Wednesday, January 18, 2012

Signal Boost: Stop the Internet Blacklist Bills

If you went to,, wikipedia, or dozens of other sites on the net today, you may have noticed they have been blacked out in protest. This was done to bring the public's attention to two bills before congress: SOPA (Stop Online Piracy Act) and PIPA (Protect IP Act).

Why the protest? Well, these bills were intended to curb online piracy and copyright infringement (good), but did so in a really technologically uninformed and dangerous way (bad).

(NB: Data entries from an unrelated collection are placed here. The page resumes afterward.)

-- ==== Sys2Proof/Machine/ByteAccess.lean ====
section
/-! DEFINITION. The meanings of READ_BYTE and WRITE_BYTE (spec `43_byte_access.md`). -/

namespace Sys2Proof.Machine

/-- READ_BYTE a, rule R130. -/
def execReadByte (a : Addr) (s : State) : Host.Outcome State Fault Refusal :=
  .next (s.accept fun t => (readByte a t).finish .byte)

/-- WRITE_BYTE a, v, rule R131. -/
def execWriteByte (a : Addr) (v : Byte) (s : State) : Host.Outcome State Fault Refusal :=
  .next (s.accept fun t => (writeByte a v t).finish .wrote)

end Sys2Proof.Machine
end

In addition to these bills not actually helping curb online piracy, they grant an incredible amount of leeway to allow the government and companies to arbitrarily censor and monitor the communication of people using the internet, both in our country and abroad. A few fun nuggets about the PIPA bill, quoted from :

  • PIPA is overbroad. By including "information location tools," it makes nearly every actor on the Internet a potential violator.
  • PIPA is bad international precedent. By sanctioning government interference with DNS, it would be used as justification for other countries to hinder freedom of expression of online.
  • PIPA is ripe for abuse. By creating a "private right of action," rights holders could directly go after payment processors and ad networks.
  • PIPA speeds fragmentation of the Internet. By targeting DNS, it could lead to a fragmentation of the Internet, running contrary to the U.S. government's commitment to advancing a single, global Internet.

There is a lengthy list of reputable organizations protesting these bills, including legal scholars, human rights organizations, industry groups, and engineers. Also, Joi Ito, director of the MIT Media Lab and fellow CS blogger, has a great post summarizing this issue, as does Trevor Trimm of the Electronic Frontier Foundation.

I urge you to take action and urge your congress members to reject this bill. 


  1. Do the ACM and IEEE have an official position on SOPA/PIPA? I can understand their not wanting to political stand and I can also understand that there may be some short-term positives for the ACM/IEEE if SOPA/PIPA passed.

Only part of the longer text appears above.